What you have to do: Go through the following data and transcribe exactly the stretch of lines from the one holding "namespace Sys2Proof.Machine" to the one holding "(State.placeProgram s p) := by", both included.

(Data items)

theorem State.dmaSwreq_keeps {b0 : State} (s : State) (bits : Word) (hk : Keeps b0 s) : Keeps b0 (State.dmaSwreq s bits) := by
  unfold State.dmaSwreq
  repeat' first
    | with_reducible assumption
    | with_reducible first
        | apply State.dmaRequest_keeps | refine Keeps.foldl (fun _ _ _ => ?_) ?_
        | refine Keeps.foldl1 (fun _ _ _ => ?_) ?_ | (refine Keeps.ite (fun _ => ?_) (fun _ => ?_))

theorem execDmaSwreq_keeps {b0 : State} (bits : Word) (s : State) (hk : Keeps b0 s) : KeepsE b0 (execDmaSwreq bits s) := by
  unfold execDmaSwreq
  repeat' first
    | with_reducible assumption
    | with_reducible first
        | apply KeepsE.next | refine State.whenVamp_keeps _ _ ?_ ?_ | apply State.dmaSwreq_keeps

theorem execDmaRequestStrobe_keeps {b0 : State} (line : Nat) (s : State) (hk : Keeps b0 s) : KeepsE b0 (execDmaRequestStrobe line s) := by
  unfold execDmaRequestStrobe
  repeat' first
    | with_reducible assumption
    | with_reducible first
        | apply KeepsE.next | refine State.whenVamp_keeps _ _ ?_ ?_ | apply State.dmaRequest_keeps
        | (refine Keeps.ite (fun _ => ?_) (fun _ => ?_))

theorem State.dmaComplete_keeps {b0 : State} (s : State) (n : Nat) (hk : Keeps b0 s) : Keeps b0 (State.dmaComplete s n) := by
  unfold State.dmaComplete
  repeat' first
    | with_reducible assumption
    | (intro x; refine @Keeps.cut (Keeps b0 x) _ ?_ ?_ <;> [subst x; (intro _; clear_value x)])
    | (intro x; clear_value x) | lift_lets -underBinder
    | with_reducible first
        | apply State.setChanState_keeps | apply State.dmaRecord_keeps | apply State.putWord_keeps
        | apply State.strobe_keeps | apply State.setChan_keeps | apply State.dmaFetchNext_keeps
        | (refine Keeps.ite (fun _ => ?_) (fun _ => ?_))
    | split

theorem execDmaDescriptorComplete_keeps {b0 : State} (n : Nat) (s : State) (hk : Keeps b0 s) : KeepsE b0 (execDmaDescriptorComplete n s) := by
  unfold execDmaDescriptorComplete
  repeat' first
    | with_reducible assumption
    | with_reducible first
        | apply KeepsE.next | refine State.whenVamp_keeps _ _ ?_ ?_ | apply State.dmaComplete_keeps
        | (refine Keeps.ite (fun _ => ?_) (fun _ => ?_))

theorem State.dmaCqTail_keeps {b0 : State} (s : State) (n v : Nat) (hk : Keeps b0 s) : Keeps b0 (State.dmaCqTail s n v) := by
  unfold State.dmaCqTail
  repeat' first
    | with_reducible assumption
    | (intro x; refine @Keeps.cut (Keeps b0 x) _ ?_ ?_ <;> [subst x; (intro _; clear_value x)])
    | (intro x; clear_value x) | lift_lets -underBinder
    | with_reducible first
        | apply State.setFld_keeps | apply State.setChan_keeps | apply State.dmaComplete_keeps
        | (refine Keeps.ite (fun _ => ?_) (fun _ => ?_))

theorem execDmaCqTailWrite_keeps {b0 : State} (n : Nat) (value : Word) (who : Requester) (s : State) (hk : Keeps b0 s) : KeepsE b0 (execDmaCqTailWrite n value who s) := by
  unfold execDmaCqTailWrite
  repeat' first
    | with_reducible assumption
    | with_reducible first
        | apply KeepsE.next | refine State.whenVamp_keeps _ _ ?_ ?_
        | refine State.dmaControl_keeps _ _ _ _ (fun _ _ => ?_) ?_ | apply State.dmaCqTail_keeps

theorem execDmaStallLimit_keeps {b0 : State} (n : Nat) (s : State) (hk : Keeps b0 s) : KeepsE b0 (execDmaStallLimit n s) := by
  unfold execDmaStallLimit
  repeat' first
    | with_reducible assumption
    | (intro x; refine @Keeps.cut (Keeps b0 x) _ ?_ ?_ <;> [subst x; (intro _; clear_value x)])
    | (intro x; clear_value x) | lift_lets -underBinder
    | with_reducible first
        | apply KeepsE.next | refine State.whenVamp_keeps _ _ ?_ ?_ | apply State.setChan_keeps
        | apply State.flag_keeps | apply State.strobe_keeps | (refine Keeps.ite (fun _ => ?_) (fun _ => ?_))
    | split
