-- ==== Sys2Proof/Laws/KeepsProgram.lean ====
section
/-!
SUPPORT. What no operation undoes (Laws/Keeps.lean), operation by operation: Bavin programs.
-/

namespace Sys2Proof.Machine

theorem State.setCore_keeps {b0 : State} (s : State) (core : Nat) (k : Option Nat) (hk : Keeps b0 s) : Keeps b0 (State.setCore s core k) := by
  unfold State.setCore
  repeat' first
    | with_reducible assumption | (intro x; clear_value x) | lift_lets -underBinder
    | with_reducible first
        | (refine Keeps.ite (fun _ => ?_) (fun _ => ?_)) | (refine Keeps.upd ?_; assumption)
    | split

theorem State.setTaskState_keeps {b0 : State} (s : State) (k v : Nat) (hk : Keeps b0 s) : Keeps b0 (State.setTaskState s k v) := by
  unfold State.setTaskState
  repeat' first
    | with_reducible assumption
    | with_reducible first
        | apply State.setFld_keeps

theorem State.placeProgram_keeps {b0 : State} (s : State) (p : Program) (hk : Keeps b0 s) : Keeps b0 (State.placeProgram s p) := by
  unfold State.placeProgram
  repeat' first
    | with_reducible assumption
    | with_reducible first
        | apply State.setFld_keeps | refine Keeps.foldl (fun _ _ _ => ?_) ?_

theorem State.takeSnapshot_keeps {b0 : State} (s : State) (p : Program) (k : Nat) (hk : Keeps b0 s) : Keeps b0 (State.takeSnapshot s p k) := by
  unfold State.takeSnapshot
  repeat' first
    | with_reducible assumption
    | (intro x; refine @Keeps.cut (Keeps b0 x) _ ?_ ?_ <;> [subst x; (intro _; clear_value x)])
    | (intro x; clear_value x) | lift_lets -underBinder
    | with_reducible first
        | apply State.setTask_keeps | apply State.refreshInputs_keeps | apply State.completeAll_keeps
        | (refine Keeps.ite (fun _ => ?_) (fun _ => ?_)) | (refine Keeps.upd ?_; assumption)

theorem execTaskStart_keeps {b0 : State} (core : Nat) (s : State) (hk : Keeps b0 s) : KeepsE b0 (execTaskStart core s) := by
  unfold execTaskStart
  repeat' first
    | with_reducible assumption
    | (intro x; refine @Keeps.cut (Keeps b0 x) _ ?_ ?_ <;> [subst x; (intro _; clear_value x)])
    | lift_lets -underBinder
    | with_reducible first
        | apply KeepsE.next | refine State.whenVamp_keeps _ _ ?_ ?_ | apply State.setTaskState_keeps
        | apply State.takeSnapshot_keeps | apply State.setCore_keeps
        | (refine Keeps.ite (fun _ => ?_) (fun _ => ?_))
    | split

theorem execTaskReleaseCyclic_keeps {b0 : State} (k : Nat) (s : State) (hk : Keeps b0 s) : KeepsE b0 (execTaskReleaseCyclic k s) := by
  unfold execTaskReleaseCyclic
  repeat' first
    | with_reducible assumption | (intro x; clear_value x) | lift_lets -underBinder
    | with_reducible first
        | apply KeepsE.next | refine State.whenVamp_keeps _ _ ?_ ?_ | apply State.setTaskState_keeps
        | apply State.setTask_keeps | apply State.incFld_keeps | apply State.flag_keeps
        | (refine Keeps.ite (fun _ => ?_) (fun _ => ?_))
    | split

theorem State.publishValue_keeps {b0 : State} (s : State) (p : Program) (sym el : Nat) (v : Quad) (hk : Keeps b0 s) : Keeps b0 (State.publishValue s p sym el v) := by
  unfold State.publishValue
  repeat' first
    | with_reducible assumption
    | (intro x; refine @Keeps.cut (Keeps b0 x) _ ?_ ?_ <;> [subst x; (intro _; clear_value x)])
    | (intro x; clear_value x) | lift_lets -underBinder
    | with_reducible first
        | apply State.setImage_keeps | (refine Keeps.ite (fun _ => ?_) (fun _ => ?_))
        | (refine Keeps.upd ?_; assumption)
    | split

Expected answer:
namespace Sys2Proof.Machine

theorem State.setCore_keeps {b0 : State} (s : State) (core : Nat) (k : Option Nat) (hk : Keeps b0 s) : Keeps b0 (State.setCore s core k) := by
  unfold State.setCore
  repeat' first
    | with_reducible assumption | (intro x; clear_value x) | lift_lets -underBinder
    | with_reducible first
        | (refine Keeps.ite (fun _ => ?_) (fun _ => ?_)) | (refine Keeps.upd ?_; assumption)
    | split

theorem State.setTaskState_keeps {b0 : State} (s : State) (k v : Nat) (hk : Keeps b0 s) : Keeps b0 (State.setTaskState s k v) := by
  unfold State.setTaskState
  repeat' first
    | with_reducible assumption
    | with_reducible first
        | apply State.setFld_keeps

theorem State.placeProgram_keeps {b0 : State} (s : State) (p : Program) (hk : Keeps b0 s) : Keeps b0 (State.placeProgram s p) := by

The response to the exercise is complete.